[Stored items]
·····

-- ==== Sys2Proof/Laws/State.lean ====
section
/-! SUPPORT. What each update of the state leaves alone: one lemma per update and field. -/

namespace Sys2Proof.Machine

variable (s : State)

/-! ### setReg -/
@[simp] theorem State.setReg_pending (o : Nat) (w : W64) : (s.setReg o w).pending = s.pending := rfl
@[simp] theorem State.setReg_free (o : Nat) (w : W64) : (s.setReg o w).free = s.free := rfl
@[simp] theorem State.setReg_nv (o : Nat) (w : W64) : (s.setReg o w).nv = s.nv := rfl
@[simp] theorem State.setReg_aon (o : Nat) (w : W64) : (s.setReg o w).aon = s.aon := rfl
@[simp] theorem State.setReg_hif (o : Nat) (w : W64) : (s.setReg o w).hif = s.hif := rfl
@[simp] theorem State.setReg_sec (o : Nat) (w : W64) : (s.setReg o w).sec = s.sec := rfl
@[simp] theorem State.setReg_mem (o : Nat) (w : W64) : (s.setReg o w).mem = s.mem := rfl
@[simp] theorem State.setReg_arr (o : Nat) (w : W64) : (s.setReg o w).arr = s.arr := rfl
@[simp] theorem State.setReg_kv (o : Nat) (w : W64) : (s.setReg o w).kv = s.kv := rfl
@[simp] theorem State.setReg_vcd (o : Nat) (w : W64) : (s.setReg o w).vcd = s.vcd := rfl
@[simp] theorem State.setReg_stn (o : Nat) (w : W64) : (s.setReg o w).stn = s.stn := rfl
@[simp] theorem State.setReg_vrd (o : Nat) (w : W64) : (s.setReg o w).vrd = s.vrd := rfl
@[simp] theorem State.setReg_merge (o : Nat) (w : W64) : (s.setReg o w).merge = s.merge := rfl
@[simp] theorem State.setReg_pair (o : Nat) (w : W64) : (s.setReg o w).pair = s.pair := rfl
@[simp] theorem State.setReg_olp (o : Nat) (w : W64) : (s.setReg o w).olp = s.olp := rfl
@[simp] theorem State.setReg_pwr (o : Nat) (w : W64) : (s.setReg o w).pwr = s.pwr := rfl
@[simp] theorem State.setReg_mon (o : Nat) (w : W64) : (s.setReg o w).mon = s.mon := rfl
@[simp] theorem State.setReg_out (o : Nat) (w : W64) : (s.setReg o w).out = s.out := rfl

/-! ### clearReg -/
@[simp] theorem State.clearReg_pending (o : Nat) : (s.clearReg o).pending = s.pending := rfl
@[simp] theorem State.clearReg_free (o : Nat) : (s.clearReg o).free = s.free := rfl
@[simp] theorem State.clearReg_nv (o : Nat) : (s.clearReg o).nv = s.nv := rfl
@[simp] theorem State.clearReg_aon (o : Nat) : (s.clearReg o).aon = s.aon := rfl
@[simp] theorem State.clearReg_hif (o : Nat) : (s.clearReg o).hif = s.hif := rfl
@[simp] theorem State.clearReg_sec (o : Nat) : (s.clearReg o).sec = s.sec := rfl
@[simp] theorem State.clearReg_mem (o : Nat) : (s.clearReg o).mem = s.mem := rfl
@[simp] theorem State.clearReg_arr (o : Nat) : (s.clearReg o).arr = s.arr := rfl
@[simp] theorem State.clearReg_kv (o : Nat) : (s.clearReg o).kv = s.kv := rfl
@[simp] theorem State.clearReg_vcd (o : Nat) : (s.clearReg o).vcd = s.vcd := rfl
@[simp] theorem State.clearReg_stn (o : Nat) : (s.clearReg o).stn = s.stn := rfl
@[simp] theorem State.clearReg_vrd (o : Nat) : (s.clearReg o).vrd = s.vrd := rfl
@[simp] theorem State.clearReg_merge (o : Nat) : (s.clearReg o).merge = s.merge := rfl
@[simp] theorem State.clearReg_pair (o : Nat) : (s.clearReg o).pair = s.pair := rfl
@[simp] theorem State.clearReg_olp (o : Nat) : (s.clearReg o).olp = s.olp := rfl
@[simp] theorem State.clearReg_pwr (o : Nat) : (s.clearReg o).pwr = s.pwr := rfl
@[simp] theorem State.clearReg_mon (o : Nat) : (s.clearReg o).mon = s.mon := rfl
@[simp] theorem State.clearReg_out (o : Nat) : (s.clearReg o).out = s.out := rfl

/-! ### clearRange -/
@[simp] theorem State.clearRange_pending (a b : Nat) : (s.clearRange a b).pending = s.pending := rfl
@[simp] theorem State.clearRange_free (a b : Nat) : (s.clearRange a b).free = s.free := rfl
@[simp] theorem State.clearRange_nv (a b : Nat) : (s.clearRange a b).nv = s.nv := rfl
@[simp] theorem State.clearRange_aon (a b : Nat) : (s.clearRange a b).aon = s.aon := rfl
@[simp] theorem State.clearRange_hif (a b : Nat) : (s.clearRange a b).hif = s.hif := rfl
@[simp] theorem State.clearRange_sec (a b : Nat) : (s.clearRange a b).sec = s.sec := rfl
@[simp] theorem State.clearRange_mem (a b : Nat) : (s.clearRange a b).mem = s.mem := rfl
@[simp] theorem State.clearRange_arr (a b : Nat) : (s.clearRange a b).arr = s.arr := rfl
@[simp] theorem State.clearRange_kv (a b : Nat) : (s.clearRange a b).kv = s.kv := rfl
@[simp] theorem State.clearRange_vcd (a b : Nat) : (s.clearRange a b).vcd = s.vcd := rfl
@[simp] theorem State.clearRange_stn (a b : Nat) : (s.clearRange a b).stn = s.stn := rfl
@[simp] theorem State.clearRange_vrd (a b : Nat) : (s.clearRange a b).vrd = s.vrd := rfl
@[simp] theorem State.clearRange_merge (a b : Nat) : (s.clearRange a b).merge = s.merge := rfl
@[simp] theorem State.clearRange_pair (a b : Nat) : (s.clearRange a b).pair = s.pair := rfl
@[simp] theorem State.clearRange_olp (a b : Nat) : (s.clearRange a b).olp = s.olp := rfl
@[simp] theorem State.clearRange_pwr (a b : Nat) : (s.clearRange a b).pwr = s.pwr := rfl
@[simp] theorem State.clearRange_mon (a b : Nat) : (s.clearRange a b).mon = s.mon := rfl
@[simp] theorem State.clearRange_out (a b : Nat) : (s.clearRange a b).out = s.out := rfl

/-! ### setFld -/
@[simp] theorem State.setFld_pending (o : Nat) (b : Bits) (v : Nat) : (s.setFld o b v).pending = s.pending := rfl
@[simp] theorem State.setFld_free (o : Nat) (b : Bits) (v : Nat) : (s.setFld o b v).free = s.free := rfl
@[simp] theorem State.setFld_nv (o : Nat) (b : Bits) (v : Nat) : (s.setFld o b v).nv = s.nv := rfl
@[simp] theorem State.setFld_aon (o : Nat) (b : Bits) (v : Nat) : (s.setFld o b v).aon = s.aon := rfl
@[simp] theorem State.setFld_hif (o : Nat) (b : Bits) (v : Nat) : (s.setFld o b v).hif = s.hif := rfl
@[simp] theorem State.setFld_sec (o : Nat) (b : Bits) (v : Nat) : (s.setFld o b v).sec = s.sec := rfl
@[simp] theorem State.setFld_mem (o : Nat) (b : Bits) (v : Nat) : (s.setFld o b v).mem = s.mem := rfl
@[simp] theorem State.setFld_arr (o : Nat) (b : Bits) (v : Nat) : (s.setFld o b v).arr = s.arr := rfl
@[simp] theorem State.setFld_kv (o : Nat) (b : Bits) (v : Nat) : (s.setFld o b v).kv = s.kv := rfl
@[simp] theorem State.setFld_vcd (o : Nat) (b : Bits) (v : Nat) : (s.setFld o b v).vcd = s.vcd := rfl
@[simp] theorem State.setFld_stn (o : Nat) (b : Bits) (v : Nat) : (s.setFld o b v).stn = s.stn := rfl
@[simp] theorem State.setFld_vrd (o : Nat) (b : Bits) (v : Nat) : (s.setFld o b v).vrd = s.vrd := rfl
@[simp] theorem State.setFld_merge (o : Nat) (b : Bits) (v : Nat) : (s.setFld o b v).merge = s.merge := rfl
@[simp] theorem State.setFld_pair (o : Nat) (b : Bits) (v : Nat) : (s.setFld o b v).pair = s.pair := rfl
@[simp] theorem State.setFld_olp (o : Nat) (b : Bits) (v : Nat) : (s.setFld o b v).olp = s.olp := rfl
@[simp] theorem State.setFld_pwr (o : Nat) (b : Bits) (v : Nat) : (s.setFld o b v).pwr = s.pwr := rfl
@[simp] theorem State.setFld_mon (o : Nat) (b : Bits) (v : Nat) : (s.setFld o b v).mon = s.mon := rfl
@[simp] theorem State.setFld_out (o : Nat) (b : Bits) (v : Nat) : (s.setFld o b v).out = s.out := rfl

·····

What this task involves - Every line above that includes the string "pair" needs to be copied.

Answer to this task -
@[simp] theorem State.setReg_pair (o : Nat) (w : W64) : (s.setReg o w).pair = s.pair := rfl
@[simp] theorem State.clearReg_pair (o : Nat) : (s.clearReg o).pair = s.pair := rfl
@[simp] theorem State.clearRange_pair (a b : Nat) : (s.clearRange a b).pair = s.pair := rfl
@[simp] theorem State.setFld_pair (o : Nat) (b : Bits) (v : Nat) : (s.setFld o b v).pair = s.pair := rfl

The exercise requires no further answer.